(Saved entries)
-- ==== Sys2Proof/Machine/Tracker.lean ====
section
/-! DEFINITION. The slot tracker (R85 to R97): opening, marking and closing its entries, and the use of
key slots (R88). -/

namespace Sys2Proof.Machine

/-- The open entry that serves a slot (R85). -/
def findEntry (s : State) (slot : Addr) : Option TrackerEntry :=
  s.tracker.find? fun e => e.slot == slot

/-! ### Key slot users (R88) -/

/-- A key slot gains a user (R88). -/
def addUser (i : ServiceNo) (p : Phase) (s : State) : State :=
  let v := s.services[i]
  putService i (withKeySlot p { keySlot v p with users := (keySlot v p).users + 1 } v) s

/-- A key slot loses a user, and becomes EMPTY if that makes it due (R88, R123). -/
def dropUser (i : ServiceNo) (p : Phase) (s : State) : State :=
  let v := s.services[i]
  retire i p (putService i (withKeySlot p { keySlot v p with users := (keySlot v p).users - 1 } v) s)

/-- An entry of a disposition becomes a user of its key slot (R86). -/
def takeUse (d : Disposition) (s : State) : State :=
  match d with
  | .scramble i p => addUser i p s
  | .clear | .pass | .null => s

/-- An entry of a disposition gives up its use of its key slot (R88). -/
def dropUse (d : Disposition) (s : State) : State :=
  match d with
  | .scramble i p => dropUser i p s
  | .clear | .pass | .null => s

/-! ### Closes (R87, R91, R94) -/

/-- An entry leaves the list and gives up its key slot (R88, R94). -/
def closeEntry (e : TrackerEntry) (s : State) : State :=
  dropUse e.disposition { s with tracker := s.tracker.filter fun x => x.slot != e.slot }

/-- The service of a disposition (R94). -/
def dispositionService : Disposition → Option ServiceNo
  | .scramble i _ => some i
  | .clear | .pass | .null => none

/-- The record ABANDONED of an entry (R94). -/
def abandonedRecord (s : State) (e : TrackerEntry) (reason : CloseReason) : CaptureRecord :=
  { plainRecord s .abandoned e.initiator .write e.slot (some e.aperture) with
    pid     := if e.disposition = .null then none else some e.pid
    service := dispositionService e.disposition
    reason  := some reason }

/-- An entry is closed as abandoned (R94). -/
def abandon (reason : CloseReason) (e : TrackerEntry) (s : State) : State :=
  closeEntry e (offer (abandonedRecord s e reason) s)

/-- Several entries are closed as abandoned, in the order of the list (R94). -/
def abandonAll (reason : CloseReason) (es : List TrackerEntry) (s : State) : State :=
  es.foldl (fun s e => abandon reason e s) s

/-- Every entry that satisfies a test is closed as abandoned, in opening order (R32, R95, R97). -/
def abandonWhere (reason : CloseReason) (test : TrackerEntry → Bool) (s : State) : State :=
  abandonAll reason (s.tracker.filter test) s

/-! ### Opening (R86, R87) -/

/-- The entry that serves a slot is closed as superseded (R87). -/
def supersede (slot : Addr) (s : State) : State :=
  match findEntry s slot with
  | some e => closeEntry e s
  | none => s

/-- With 20 entries open the first in opening order is closed as evicted (R87). -/
def makeRoom (s : State) : State :=
  if s.tracker.length < Config.trackerLimit then s
  else
    match s.tracker with
    | e :: _ => abandon .evicted e s
    | [] => s

/-- A new entry joins the tracker, in the order of R86. -/
def openEntry (e : TrackerEntry) (s : State) : State :=
  let s := makeRoom (supersede e.slot s)
  takeUse e.disposition { s with tracker := s.tracker ++ [e] }

/-! ### Marking (R91) -/

/-- The words-written set of a complete packet (R91). -/
def allWords : BitVec 24 := BitVec.allOnes 24

/-- A segment's words join an entry's set, and its last-write tick becomes the tick count (R91). -/
def markEntry (s : State) (first n : Nat) (e : TrackerEntry) : TrackerEntry :=
  { e with written := e.written ||| coveredWords first n, lastWrite := s.time.tickCount }

/-- The entry of a slot is marked, and closes complete when its set holds all 24 words (R91). -/
def markWords (slot : Addr) (first n : Nat) (s : State) : State :=
  match findEntry s slot with
  | none => s
  | some e =>
    let e' := markEntry s first n e
    if e'.written = allWords then closeEntry e s
    else { s with tracker := s.tracker.map fun x => if x.slot = slot then e' else x }

/-! ### Ageing and purge (R95, R97, R126) -/

/-- An entry's last write lies more than the slot idle limit behind the tick count (R97). -/
def aged (s : State) (e : TrackerEntry) : Bool :=
  decide (s.idleLimit < (s.time.tickCount - e.lastWrite).toNat)

/-- A disposition is SCRAMBLE (R95). -/
def isScramble : Disposition → Bool
  | .scramble _ _ => true
  | .clear | .pass | .null => false

/-- A key purge (R126). -/
def keyPurge (s : State) : State :=
  purgeKeys (abandonWhere .purge (fun e => isScramble e.disposition) s)

/-! ### Path reset (R96, R129) -/

/-- A slot without users (R96). -/
def withoutUsers (v : Service) : Service :=
  { v with slotA := { v.slotA with users := 0 }, slotB := { v.slotB with users := 0 } }

/-- A path reset empties the tracker: no records, every user count 0, and the retirements that follow
(R96, R129). -/
def emptyTracker (s : State) : State :=
  (List.finRange 24).foldl (fun s i => retireBoth i s)
    { s with
      tracker := []
      services := Vector.ofFn fun i : Fin 24 => withoutUsers s.services[i] }

end Sys2Proof.Machine
end

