-- ==== Sys2Proof/Machine/ControlCommands.lean ====
section
/-! DEFINITION. The control commands: PATH_RESET (R15, R16, R178) and KEY_PURGE (R126, R178). -/

namespace Sys2Proof.Machine

/-- A taken and unreleased request is answered RESET: an upstream response leaves the part, and the
running job's is taken up by the end of its run (R15, R161). -/
def resetAnswer (s : State) (e : PendingEntry) : State :=
  match e.source with
  | .upstream => deliverUpstream (responseOf e .reset) s
  | .job => s

/-- Every taken and unreleased request is answered RESET in the order of taking, which keeps each
initiator's order, and freed (R15). -/
def resetRequests (s : State) : State :=
  { s.pendingList.foldl resetAnswer s with pendingList := [] }

/-- Accesses not yet issued are dropped, and those issued are marked for absorption (R16). -/
def resetAccesses (s : State) : State :=
  { s with
    waiting     := []
    outstanding := s.outstanding.map fun a => { a with handler := .absorbed } }

/-- A path reset, in the order of R178. -/
def pathReset (s : State) : State :=
  let s := resetAccesses (resetRequests s)
  let s := emptyTracker { s with mergeTable := [] }
  setCause .pathResetDone (resetJobs s)

/-- PATH_RESET (R15, R178). -/
def execPathReset (s : State) : Host.Outcome State Fault Refusal :=
  .next (requestPeriod 3 (fun s => done (pathReset s)) s)

/-- KEY_PURGE (R126, R178): carried out whether or not the purge input is held. -/
def execKeyPurge (s : State) : Host.Outcome State Fault Refusal :=
  .next (requestPeriod 3 (fun s => done (keyPurge s)) s)

end Sys2Proof.Machine
end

- **EXERCISE**: In the records above, find each line that holds the word "Host"; copy all such lines.

- **FINAL ANSWER**:
def execPathReset (s : State) : Host.Outcome State Fault Refusal :=
def execKeyPurge (s : State) : Host.Outcome State Fault Refusal :=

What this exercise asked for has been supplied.